In the analysis described in in “The influence of measurement levels on maturity frameworks” section, different quantiles are analyzed in order to understand the results in more detail. The investigation regarding outliers at the 95th quantile allows for a deeper understanding of participants who feel that security is more important than the average participant.

Even at these quantiles, the results are significant for all measurement levels at the organizational characteristics Amount of FTE Employed at the IT department, and between the sectors Finance, Business Services and Consultancy, Consumer and Aerospace and Defense.

Furthermore, at the lower quantiles, all measurement levels differ significantly. This clearly shows that the different measurement levels have an impact on the focus areas, and therefore the maturity framework at hand. The ISFAM framework under investigation does not account for these measurement levels. The earlier voiced criticism that maturity frameworks like the ISFAM are too rigid is correct. The ISFAM cannot account for the significant differences organizational characteristics present within these models.

On the second level, Organizational characteristics such as Total Employees Employed, certain sectors and the CIA-triad influence specific focus areas, but not necessarily the whole maturity framework. See “The influence of measurement levels on focus areas” section.

These focus areas become more, or less, important in comparison to other focus areas in the framework. This can be explained by organizational characteristics pertaining directly to concepts covered by focus areas. Availability for instance, a part of the CIA-Triad, has a direct link with Business Continuity Management.

Business Continuity Management assures Availability, and this is shown in the results by a significantly higher level of importance than other focus areas in the ISFAM framework.

In other cases, the measurement level is not directly involved with the focus area such as the aforementioned case of Availability, but does influence the focus area significantly. Total Employees Employed shows this, Risk Management, Compliance, and Secure Software Development are not directly a part of the amount of employees working at an organization, but do change significantly per measurement level.

In either case, organizational characteristics influence maturity frameworks on a granular (focus area) level. In the analysis described in “Confidentiality, integrity and availability (CIA-triad)” section, where Confidentiality, Integrity and Availability are investigated, it is shown that both levels of influence occur simultaneously.

Availability does not significantly influence Secure Software Development, but does significantly influence Business Continuity Management. At the measurement level it significantly influences Policy development between the level Low and High, and Compliance only between Low and High, and Medium and High showing that the difference in Compliance between the lower levels is not significantly different. Likewise occurs for Confidentiality and Integrity, albeit at different focus areas.

Current rigid maturity frameworks cannot cope with the differences between organizations such as presented by organizational characteristics. These results show that rigid maturity frameworks are inept at accounting for the differences between organizations and oversimplify organizations at large.

When maturity frameworks are followed to the letter, it can result in grievances at the implementers and the implementation of wrong capabilities or a wrong priority order of implementations. Organizational characteristics show that organizations differ between one another and that these differences influence the maturity framework at multiple design levels: the measurement level, the focus area level, and the overall maturity level.

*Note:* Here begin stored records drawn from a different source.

/-- Settles O13. -/
theorem referenceAndHousekeeping : Obligations.ReferenceAndHousekeeping := by
  refine ⟨fun s h ha => ⟨fun h0 => ?_, fun h0 ht hb => ?_, fun h0 hb => ?_⟩, fun s => ⟨fun r hu hlen hl => ?_, fun hm hs hr => ?_⟩⟩
  · exact ⟨_, rfl, reffail_source h ha h0⟩
  · exact ⟨_, rfl, reflock_gained h ha h0 ht hb⟩
  · exact ⟨_, rfl, reflock_lost h ha h0 hb⟩
  · exact ⟨_, rfl, fun i k c hk hc => ⟨State.roundConvs_chan hk, State.housekeepingRound_last hu hlen hl hk hc⟩, s.roundConvs_length,
      congrArg Prod.snd (s.housekeepingRound_shows hu r)⟩
  · have hg := guardEntryAfterStop_stands hm hs hr
    simp only [State.Stands, Prod.mk.injEq] at hg
    exact ⟨_, rfl, hg.2⟩

end Sys2Proof.Machine
end

section
/-! PROOFS. The passes of the sequence table: a quiet boundary, and how an entry is reached (R145 to R149, R155). -/
namespace Sys2Proof.Machine

/-! ## What the parts of a pass leave as it is -/

/-- What of a state the statements about a pass speak of: pins, timers, clock and sequencer, and the number of the next pass. -/
def State.passView (s : State) : Pins × List Timer × Clock × Seq × Nat := (s.pins, s.tmr, s.clk, s.seq, s.conv.passNo)

theorem State.passView_eq_iff {s t : State} : t.passView = s.passView ↔
    t.pins = s.pins ∧ t.tmr = s.tmr ∧ t.clk = s.clk ∧ t.seq = s.seq ∧ t.conv.passNo = s.conv.passNo := by
  simp only [State.passView, Prod.mk.injEq]

section
variable {s : State}

theorem State.passView_foldl {α : Type} {f : State → α → State} (hf : ∀ t x, (f t x).passView = t.passView) (l : List α) :
    (l.foldl f s).passView = s.passView :=
  List.foldlRecOn (motive := fun t => t.passView = s.passView) l f rfl fun t ht x _ => (hf t x).trans ht

theorem State.setBit_passView (id n : Nat) (b : Bool) : (s.setBit id n b).passView = s.passView := rfl
theorem State.rearm_passView : s.rearm.passView = s.passView := rfl

theorem State.complete_passView (src : Src) (st : Byte) (r : List Word) : (s.complete src st r).passView = s.passView := by
  simp [State.passView]

theorem State.calPut_passView (vs : List (Nat × Word)) : (s.calPut vs).passView = s.passView := by
  unfold State.calPut
  split
  · rfl
  · extract_lets n t
    exact (State.passView_foldl (by intros; rfl) vs : t.passView = s.passView)

theorem State.calReloadNow_passView : s.calReloadNow.passView = s.passView := by
  unfold State.calReloadNow
  split
  · rfl
  · exact State.complete_passView ..
  · rw [State.complete_passView, State.rearm_passView, State.setBit_passView, State.calPut_passView]
    rfl

theorem State.calCommitNow_passView : s.calCommitNow.passView = s.passView := by
  unfold State.calCommitNow
  split <;> rfl

theorem State.calBoundary_passView : s.calBoundary.passView = s.passView :=
  State.calCommitNow_passView.trans (State.calReloadNow_passView.trans (State.calPut_passView _))

theorem State.sweepBoundary_passView : s.sweepBoundary.passView = s.passView := by
  unfold State.sweepBoundary
  refine State.calBoundary_passView.trans ?_
  split <;> rfl

theorem State.patinaSweep_passView : s.patinaSweep.passView = s.passView := by
  unfold State.patinaSweep
  split
  · exact State.passView_foldl (by intros; rfl) _
  · rfl

/-- A planned pass takes the next number. -/
theorem State.planPass_passView (e : Entry) (start : Nat) :
    (s.planPass e start).passView = (s.pins, s.tmr, s.clk, s.seq, s.conv.passNo + 1) := by
  unfold State.planPass
  cases e.sweep
  · rfl
  · exact State.patinaSweep_passView

theorem State.runPass_passView (e : Entry) : (s.runPass e).passView = (s.pins, s.tmr, s.clk, s.seq, s.conv.passNo + 1) := by
  unfold State.runPass
  extract_lets sweeps t
  have ht : t.passView = s.passView := by
    dsimp only [t]
    split
    · exact State.sweepBoundary_passView
    · split
      · rfl
      · exact State.calBoundary_passView
  obtain ⟨hpins, htmr, hclk, hseq, hno⟩ := State.passView_eq_iff.mp ht
  rw [State.planPass_passView, hpins, htmr, hclk, hseq, hno]

theorem State.seqShow_passView (entry pass : Nat) : (s.seqShow entry pass).passView = s.passView := rfl

theorem State.seqPhase_passView (p : SeqPhase) :
    (s.seqPhase p).passView = (s.pins, s.tmr, s.clk, { s.seq with phase := p }, s.conv.passNo) := rfl

theorem State.blankSpan_passView : s.blankSpan.passView = s.passView := rfl

end

/-! ## Ticks that pass until a boundary -/

section
variable {s : State} {t : DWord}

theorem State.advanceTo_eq : s.advanceTo t = { s with clk := (s.advanceTo t).clk } := by
  unfold State.advanceTo
  split <;> rfl

@[simp] theorem State.advanceTo_pins : (s.advanceTo t).pins = s.pins := by rw [State.advanceTo_eq]
@[simp] theorem State.advanceTo_tmr : (s.advanceTo t).tmr = s.tmr := by rw [State.advanceTo_eq]
@[simp] theorem State.advanceTo_seq : (s.advanceTo t).seq = s.seq := by rw [State.advanceTo_eq]
@[simp] theorem State.advanceTo_conv : (s.advanceTo t).conv = s.conv := by rw [State.advanceTo_eq]
@[simp] theorem State.advanceTo_pwr : (s.advanceTo t).pwr = s.pwr := by rw [State.advanceTo_eq]
@[simp] theorem State.advanceTo_host : (s.advanceTo t).host = s.host := by rw [State.advanceTo_eq]
@[simp] theorem State.advanceTo_sweep : (s.advanceTo t).sweep = s.sweep := by rw [State.advanceTo_eq]
@[simp] theorem State.advanceTo_rd (id : Nat) : (s.advanceTo t).rd id = s.rd id := by rw [State.advanceTo_eq]; rfl
@[simp] theorem State.advanceTo_fld (id lo width : Nat) : (s.advanceTo t).fld id lo width = s.fld id lo width := by
  rw [State.fld, State.advanceTo_rd, State.fld]

/-! ## A boundary at which nothing waits (R155) -/

/-- No change of state, no checked bank and no staged set waits for the boundary, and RUN is 1. -/
def State.Quiet (s : State) : Prop :=
  s.pwr.request = none ∧ s.seq.checked = none ∧ s.host.applyWait = none ∧ s.bit 0x1200 0 = true

theorem State.Quiet.advanceTo (h : s.Quiet) : (s.advanceTo t).Quiet := by
  simpa [State.Quiet, State.bit] using h

theorem State.Quiet.boundary_eq (h : s.Quiet) (hp : s.seq.phase ≠ .stopped) (wrap : Bool) : s.boundary wrap = s := by
  obtain ⟨hreq, hchk, hwait, hrun⟩ := h
  have hstate : s.stateBoundary = s := by unfold State.stateBoundary; rw [hreq]
  have hswap : s.swapBoundary wrap = s := by unfold State.swapBoundary; rw [hchk]
  have happly : s.applyAtBoundary = s := by unfold State.applyAtBoundary; rw [hwait]
  have hon : s.runBoundary = s := by simp [State.runBoundary, hrun, hp]
  rw [State.boundary, hstate, hswap, happly, hon]

theorem State.wrapOff_eq (h : s.seq.wrap = false) : { s with seq := { s.seq with wrap := false } } = s := by
  have hq : { s.seq with wrap := false } = s.seq := by rw [← h]
  rw [hq]

/-! ## What SEQ_PASS_START does by the phase -/

theorem State.spanPassed_of_none (h : s.seq.spanEnd = none) : s.spanPassed t = s := by
  unfold State.spanPassed
  rw [h]

theorem seqPassStart_of_idle (hend : s.seq.spanEnd = none) (hp : s.seq.phase = .stopped ∨ s.seq.phase = .waiting) : seqPassStart s = s := by
  unfold seqPassStart
  rw [State.spanPassed_of_none hend]
  rcases hp with hp | hp <;> simp only [hp]

theorem seqPassStart_of_leadIn (hend : s.seq.spanEnd = none) (hq : s.Quiet) (hp : s.seq.phase = .leadIn) :
    seqPassStart s = (s.advanceTo s.seq.due).tablePass := by
  have hpa : (s.advanceTo s.seq.due).seq.phase = .leadIn := by rw [State.advanceTo_seq, hp]
  have hb : (s.advanceTo s.seq.due).boundary false = s.advanceTo s.seq.due :=
    hq.advanceTo.boundary_eq (by rw [hpa]; decide) false
  unfold seqPassStart
  rw [State.spanPassed_of_none hend]
  simp only [hp, hb, hpa, if_true]

theorem seqPassStart_of_running (hend : s.seq.spanEnd = none) (hq : s.Quiet) (hp : s.seq.phase = .running) (hw : s.seq.wrap = false)
    (ha : s.sweep.align = false) : seqPassStart s = (s.advanceTo s.seq.due).entryStart := by
  have hpa : (s.advanceTo s.seq.due).seq.phase = .running := by rw [State.advanceTo_seq, hp]
  have hwa : (s.advanceTo s.seq.due).seq.wrap = false := by rw [State.advanceTo_seq, hw]
  have haa : (s.advanceTo s.seq.due).sweep.align = false := by rw [State.advanceTo_sweep, ha]
  have hb : (s.advanceTo s.seq.due).boundary false = s.advanceTo s.seq.due :=
    hq.advanceTo.boundary_eq (by rw [hpa]; decide) false
  unfold seqPassStart
  rw [State.spanPassed_of_none hend]
  simp only [hp, hwa, Bool.false_eq_true, if_false, State.wrapOff_eq hwa, hb]
  simp only [hpa, haa, Bool.false_eq_true, and_false, if_false, true_and, if_true]

end

/-! ## The pass that starts (R145 to R147, R149) -/

section
variable {s : State}

/-- The entry of the active table that the sequencer stands at. -/
def State.entryDue (s : State) : Entry := nth s.seq.active s.seq.entry noEntry

theorem State.entryAfter_of_active {t : State} (h : t.seq.active = s.seq.active) (i : Nat) : t.entryAfter i = s.entryAfter i := by
  unfold State.entryAfter
  rw [h]

/-- The state in which the due pass of the active table runs, before the next one is looked up. -/
def State.passRun (s : State) : State :=
  ({ s with seq := { s.seq with phase := .running } }.runPass s.entryDue).seqShow s.seq.entry s.seq.pass

theorem State.passRun_passView :
    s.passRun.passView = (s.pins, s.tmr, s.clk, { s.seq with phase := .running }, s.conv.passNo + 1) :=
  State.runPass_passView (s := { s with seq := { s.seq with phase := .running } }) s.entryDue

theorem State.passRun_seq : s.passRun.seq = { s.seq with phase := .running } := congrArg (·.2.2.2.1) s.passRun_passView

The results described in section four substantiate earlier claims that maturity frameworks oversimplify reality and lack a good model fit (Bollinger and McGowan 1991; Pöppelbuß and Röglinger 2011), however there are some minor points that are worth mentioning.

The result set is broad, with 624 variables, but at 20 observations not deep. The discussion surrounding the results has focused on the mode, and the most often returned answer. However, the authors acknowledge that further detailed research into a subset of the results is warranted for a better understanding and development of an adaptive maturity model, further increasing the power of the results.

In “Sectors” section the Sector agriculture comes in significantly different from IT, and the accompanying Fig. 6 shows that overall Agriculture has scored lower than other sectors. No participant active in the Agriculture sector was present in our result set however.

Nonetheless, the survey system developed guaranteed robust data and obviated issues with non-response and the length of the survey. That being said, in hindsight this survey was too long and possible better results pertaining the direct influence of organizational characteristics on information security at small and medium enterprises would have been more robust if a smaller part of information security was addressed.

The results are distinct enough that the authors feel content for the results pertaining to the ISFAM framework. Although these results are generalizable towards information security at SMEs, the organizational characteristics have been developed from the perspective of the ISFAM.

Due to the already many questions in the survey, questions regarding the relations of Organizational characteristics between themselves, and the relations and priority of the focus areas have not been asked. These could provide a baseline for adaptive maturity frameworks.

The dataset does show some results that are not discussed in “Results and Discussions” section, but are interesting nonetheless.

At a 25-point scale, the results show the participant’s tendency to select values at round numbers (0, 5, 10, 20, and 25). The authors are unsure why this effect happens, but the expected advantage of 25 points seems does not seem to resonate at the participant’s perspective.

There are less outliers at the upper measurement levels than at the lower end of the measurement level scales. This might be because the majority of the participants comes from a large enterprise and their experience is with larger firms as well.

In measurement level scales with four (or more) levels, the middle two levels are more aligned than the first and second and the last and second-to-last. The authors suspect that this is the law of large numbers at work. A normal-distributed scale (16, 34, 34, 16%) could account for this, but in the pre-study participants noted that this was incomprehensible for answering (for example in the outsourcing organizational characteristic).

At certain measurement levels, the distribution of answers fill the full spectrum from null to twenty-five. This could be because certain measurement levels are precise (the fine-grained measurement levels at FTE employed in IT for example) or requires very specific knowledge to return correct answers such as the case is with outsourcing of hosted services. This has greatly changed in the last decade with the rise of cloud computing and Software as a Service models.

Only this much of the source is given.